-- ==== Sys2Proof/Certificates/Slice0/Obligations.lean ====
section
/-! DEFINITION. The statements about the device, each from numbered rules of the spec or derived from its sections. -/

open Sys2Proof Sys2Proof.Machine

/-- A step runs the command at the front of the queue. For every command, every state and every rest of the queue: step at a
state with the command in front is exec of that command at the state with the rest as its queue. (That commands wait in a
queue is the form of this model, log entry 10.) (opcode_table.json; 95_what_each_step_holds.md) -/
def Obligations.StepTakesFront : Prop :=
  ∀ (i : Instr) (rest : List Instr) (s : State), s.pending = i :: rest →
    step s = exec i { s with pending := rest }

/-- With no command waiting, one core cycle passes. The model's choice (log entry 3): on an empty queue a step answers a next
state with an empty queue, the same tick and phase, and the package time advanced by one unless PORST_N is low. Where
nothing waits for a cycle (no request at a memory die, no region whose logic runs or isolates, no trip input that a
sampling edge would change, no block at a drive link, no write or read of an edge die and none of a DMA channel or of a
plant Ethernet port to be sent, no digest message to be handed over), no store, register, core or packet and nothing of
the Keeper has changed, and the local cycle has advanced by one in a restarting tick and in a running tick that has not
reached its period or is being stretched, and stands otherwise. (02_tick_and_timetable.md; 16_mint_and_thermal.md) -/
def Obligations.IdleCycle : Prop :=
  ∀ s : State, s.pending = [] →
    (∃ t, step s = .next t ∧ t.pending = [] ∧ t.pacer.phase = s.pacer.phase ∧ t.tick = s.tick ∧
      t.boot.time = (if s.boot.porst then s.boot.time else s.boot.time + 1)) ∧
    (s.memIn = [] → (∀ x ∈ s.regions, x.2.phase ≠ .isolating ∧ ∀ k, x.2.clocked k = false) →
      (∀ e, e < 6 → (∀ d ∈ (s.edge e).deliveries, d.left = []) ∧ (∀ g, g < 16 → (s.outGroup (edgeDA e) g).left = []) ∧
        ∀ n, n < 16 → s.tiChanges e n = false) →
      (∀ x ∈ s.lanes, x.2.tx = []) →
      (∀ ch d, s.dma ch = some d → d.run.left = []) →
      (∀ p, p < 4 → (s.eth p).rx = none ∧ (s.eth p).rxq = [] ∧ (s.eth p).tx = none) →
      (∀ x ∈ s.clearings, x.2.partner = none) →
      ∃ t, step s = .next t ∧ SameStores s t ∧ t.regs = s.regs ∧ t.cores = s.cores ∧ t.net = s.net ∧ t.keeper = s.keeper ∧
        t.pacer.cycle = (match s.pacer.phase with
          | .disarmed => s.pacer.cycle
          | .armed => s.pacer.cycle
          | .restarting => s.pacer.cycle + 1
          | .running => if s.period ≤ s.pacer.cycle ∧ s.pacer.stretching = false then s.pacer.cycle else s.pacer.cycle + 1))

/-- Every command completes, and no command changes the queue of waiting commands. For every command and every state exec
answers a next state (the device reports events by FAULT bits, reports and charges, and stops with none of them), in which
the commands that wait are those that waited before. (The queue is this model's, log entry 10.) (opcode_table.json;
95_what_each_step_holds.md) -/
def Obligations.CommandsCompleteAndKeepTheQueue : Prop :=
  ∀ (i : Instr) (s : State), ∃ t, exec i s = .next t ∧ t.pending = s.pending

/-- Every step keeps the canonical form of the memory. For every state whose memory lists rising addresses and no byte equal
to what an unlisted byte reads as: the memory of the state after a step has that form too. (The form, and that an unlisted
byte reads as 0, are the model's: log entry 5.) (19_electrical_and_package.md; 00_scope.md; 05_sparsity_and_gating.md) -/
def Obligations.MemoryFormKept : Prop :=
  ∀ s t : State, MemoryOk s → step s = .next t → MemoryOk t

/-- What reset leaves. At reset the memory is in its canonical form and lists nothing; every register reads its reset word;
the tick is disarmed with PORST_N low, no link trained, no session open and no command waiting; every stop group of every
edge die is tripped (the stop line is asserted while the tick is disarmed); no core runs a program. Fields whose reset
value the spec does not give are named in the log (log entry 12) and not stated here. (17_power_up_and_shutdown.md;
02_tick_and_timetable.md; 12_drive_edge.md; 18_register_pages.md) -/
def Obligations.ResetState : Prop :=
  MemoryOk State.reset ∧ State.reset.mem = [] ∧
    (∀ da page off idx, State.reset.reg da page off idx = (regReset da page off).toNat) ∧
    State.reset.pacer.phase = .disarmed ∧ State.reset.boot.porst = true ∧ State.reset.net.trained = false ∧
    State.reset.sessionOpen = false ∧ State.reset.pending = [] ∧
    (∀ e, (State.reset.edge e).tripped = 0xFFFF) ∧
    (∀ t c cls, (State.reset.bank t c cls).active = false)

/-- No bit of the Vault ever returns to 0. Over every step from every state: a bit of a Vault word that reads 1 before the
step reads 1 after it, whatever the command, power loss and reset included. (14_image_and_vault.md R371) -/
def Obligations.FusesOnlyBlow : Prop :=
  ∀ (s t : State) (k i : Nat), step s = .next t → bit (s.fuse k) i = true → bit (t.fuse k) i = true

/-- A pending register write reaches the instruction that reads it, and the later-issued of two remains. For every bank, cycle
n, register i and value: with the bank's pending writes followed by a write of g register i due at the end of cycle n or n
+ 1, stage OP of an instruction issued in cycle n reads exactly that value and poison in register i; with a write due two
cycles later or more it reads what it reads without it. (06_core_sequencer.md R131; 06_core_sequencer.md R132) -/
def Obligations.PipelineForwards : Prop :=
  ∀ (b : Bank) (n due i : Nat) (v : Word) (p : Bool),
    (due = n + 1 → ((b.push [wrG due i v p]).opView n).gOf i = { val := v, poison := p }) ∧
    (due = n → (∀ w ∈ b.pipe, w.due ≠ n + 1) → ((b.push [wrG due i v p]).opView n).gOf i = { val := v, poison := p }) ∧
    (n + 1 < due → (b.push [wrG due i v p]).opView n = { b.opView n with pipe := b.pipe ++ [wrG due i v p] })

· · · · · · ·

▸ **EXERCISE DIRECTIONS**
Scan the material above. Return every line containing the string "this".

▸ **EXPECTED ANSWER**
queue is the form of this model, log entry 10.) (opcode_table.json; 95_what_each_step_holds.md) -/
the commands that wait are those that waited before. (The queue is this model's, log entry 10.) (opcode_table.json;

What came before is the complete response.